К 1935 году система концентрационных лагерей СС – только что созданная – попала под серьезное давление. Концлагеря оказались в серьезном кризисе – под сомнение была поставлена законность их существования; многим в те дни казалось, что дни их сочтены. Но Генрих Гиммлер был на этот счет иного мнения. В декабре 1934 года он предостерег Геринга относительно «упразднения учреждений, которые в настоящее время являются наиболее эффективным средством борьбы с врагами государства»[490]. Гиммлер готов был сражаться до последнего ради выживания концентрационных лагерей и, соответственно, ради упрочения и расширения своего могущества, а также и потому, что видел в них один из способов спасения Третьего рейха[491].

Видение Гиммлера

Массовое освобождение заключенных из нацистских лагерей в 1934 году было «одной из наихудших политических ошибок, допущенных национал-социалистическим государством» – так несколько лет спустя сокрушался Генрих Гиммлер в конфиденциальной беседе. Это было чистым «безумием» – позволить заклятым врагам возобновить разрушительную работу. В результате борьба за укрепление нацистского режима так и не была выиграна. Согласно Гиммлеру, Германскому государству по-прежнему грозила смертельная опасность от тайных врагов, которые несли угрозу всему: от первооснов государства и общества до морального костяка и расового здоровья нации. Страна вынуждена была вступить в смертельную схватку с «силами организованного недочеловечества». К этому обобщающему понятию Гиммлер прибегнет еще не раз, подразумевая коммунистов, социалистов, масонов, священнослужителей, асоциальные элементы, преступников и прежде всего евреев, которые «не должны рассматриваться наравне с людьми»[492].

Верования Гиммлера опирались на его апокалиптическое мировоззрение. Согласно ему, всеобщее сражение с врагами Германии могло затянуться на столетия, и его нельзя было выиграть обычным оружием. Ради уничтожения противника, одержимого крушением Германии, Гиммлер и его сторонники считали, что вся страна должна была стать под ружье. Как солдаты на поле битвы, все немцы должны были ополчиться против «внутреннего врага» в тылу, презрев все законы. Окончательная победа могла быть достигнута лишь посредством тотального террора, возглавить который доверялось элитным воинам Гиммлера: полиция должна была изолировать всех, угрожавших «стержню страны», а уж довершать дело предстояло «доблестным СС» в концентрационных лагерях[493].

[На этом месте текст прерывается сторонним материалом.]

/-- A copy of 32 bytes from the page to the scratchpad, waiting to enter, and at the head of channel 0. -/
def copy0 : Copy := { id := 7, dst := 0x200, src := 0x1000, left := 32, gpage := some page }
def chan0 (k : Copy) : State := { A with cores := [(0, { chans := [(0, [k])] })] }
theorem witness_copy_enters :
    let r : CopyReq := { dst := 0x200, src := 0x1000, len := 32 }
    let s := pairOf { live := true, acc := only { lane1 with wait := .entering 12 }, exe := only lane1, entering := [r] }
    s.block? (placeOf 0 0) = some (blk s 0) ∧ ((blk s 0).pair 0).entering.find? (fun r => s.chanRoom 0 r.ch) = some r
      ∧ (((blk s 0).pair 0).acc.lane r.lane).wait = .entering 12 ∧ (((blk s 0).pair 0).acc.lane r.lane).pc = r.pc ∧ r.lane < (blk s 0).w := by
  decide +kernel

/-- What an engine finds, as data. -/
def found : Reach → Option (Loc × Option Tlb)
  | .at_ l t => some (l, t)
  | _ => none
theorem found_spec {r l t} (h : found r = some (l, t)) : r = .at_ l t := by
  cases r <;> simp_all [found]
def stopped : Reach → Option (Nat × Option Nat)
  | .stop f e => some (f, e)
  | _ => none
theorem stopped_spec {r f e} (h : stopped r = some (f, e)) : r = .stop f e := by
  cases r <;> simp_all [stopped]
/-- The next source line of a copy: it is read, and what has been read grows. -/
def nextLine (s : State) (k : Copy) (x : Loc) : Option (State × Copy) :=
  let m := min (k.left - k.ahead.length) (128 - (k.src + BitVec.ofNat 64 k.ahead.length).toNat % 128)
  if found (s.copyReach k 0 false (k.src + BitVec.ofNat 64 k.ahead.length) m (k.left - k.ahead.length)) = some (x, some page)
  then some (s.touchRead 0 k.own.part x, { k with ahead := k.ahead ++ s.bytesAt x m, gpage := some page }) else none
def performing (s : State) (k : Copy) : Prop :=
  s.chanHead 0 0 = some k ∧ k.ch = 0 ∧ s.placeOfOwner k.own = some 0 ∧ (s.block? 0).isSome = true
/-- The line comes from one source line, from two, or has been read already. -/
theorem witness_copy_lines :
    (∀ k ∈ [copy0, { copy0 with src := 0x1070 }, { copy0 with ahead := List.replicate 32 5 }], let s := chan0 k
      performing s k ∧ k.stopped = false ∧ k.left ≠ 0 ∧ found (s.copyReach k 0 true k.dst 32 k.left) = some (.sp 0 0x200, some page)
        ∧ (∀ i < 32, s.tagAt (locAdd (.sp 0 0x200) i) = none))
    ∧ ((nextLine (chan0 copy0) copy0 (.glob 0x100000)).map fun p => p.2.ahead.length) = some 32
    ∧ (let k := { copy0 with src := 0x1070 }
       ((nextLine (chan0 k) k (.glob 0x100070)).map fun p => p.2.ahead.length) = some 16
       ∧ (((nextLine (chan0 k) k (.glob 0x100070)).bind fun p => nextLine p.1 p.2 (.glob 0x100080)).map fun p => p.2.ahead.length) = some 32) := by
  unfold performing
  decide +kernel
/-- A destination that no page maps, and one that holds an error. -/
theorem witness_copy_stops :
    (let k := { copy0 with dir := 1, src := 0x200, dst := 0x9000, gpage := none }
     let s := { chan0 k with blocks := (chan0 k).blocks.map fun e => (e.1, { e.2 with root := 0x5000 }) }
     performing s k ∧ k.stopped = false ∧ k.left ≠ 0 ∧ stopped (s.copyReach k 0 true k.dst 32 k.left) = some (1, none))
    ∧ (let k := { copy0 with dir := 1, src := 0x200, dst := 0x1000 }
       let s := { chan0 k with errs := [0x100000] }
       performing s k ∧ stopped (s.copyReach k 0 true k.dst 32 k.left) = some (4, some 0x100000)) := by
  unfold performing
  decide +kernel
/-- Finished and stopped copies: without a barrier, with one that no longer names its word, and with one of three arrivals. -/
theorem witness_copy_completes : ∀ e ∈ [((none : Option (Word × Nat)), true, 32), (some (0x100, 0), false, 0), (some (0x100, 1), false, 0)],
    let k := { copy0 with left := e.2.2, stopped := e.2.1, bar := e.1 }
    let s := { barUnit [3, 0, 1, 0, 0x12, 5] [32] with cores := [(0, { chans := [(0, [k])] })] }
    performing s k ∧ (k.stopped = true ∨ k.left = 0) ∧ s.arrivalWaits k 0 = false ∧ s.spTarget 0 0x100 8 = some (0, 0x100)
      ∧ (s.tagAt (.sp 0 0x100)).isSome = true ∧ (s.barAt (.sp 0 0x100)).inval = false ∧ (s.barAt (.sp 0 0x100)).gen = 1
      ∧ (s.barAt (.sp 0 0x100)).arrived + 1 < (s.barAt (.sp 0 0x100)).expect := by
  unfold performing
  decide +kernel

Призыв Гиммлера к выводу из-под рамок законности полиции и эсэсовскому террору, основывавшемуся на постоянном чрезвычайном положении, послужил причиной острых разногласий с теми нацистскими фюрерами, кто стремился просто к установлению авторитарного государства[494]. Этот конфликт достиг кульминации весной 1934 года, и главным театром войны стала родина Гиммлера Бавария. Где-нибудь еще позиции его оказались бы слабы, и ему пришлось бы отступить, а тем временем из лагерей выпустили бы всех узников. Но не в Баварии. Поддержанный влиятельным министром внутренних дел Адольфом Вагнером, командующий силами полиции Гиммлер осмелел настолько, что игнорировал все требования освободить заключенных его образцового Дахау: «Только я в Баварии не сдался тогда и не стал освобождать подвергнутых превентивным арестам», – бахвалился Гиммлер несколько лет спустя[495]. Но это была лишь полуправда, поскольку Гиммлер в Баварии был вынужден вести арьергардные бои.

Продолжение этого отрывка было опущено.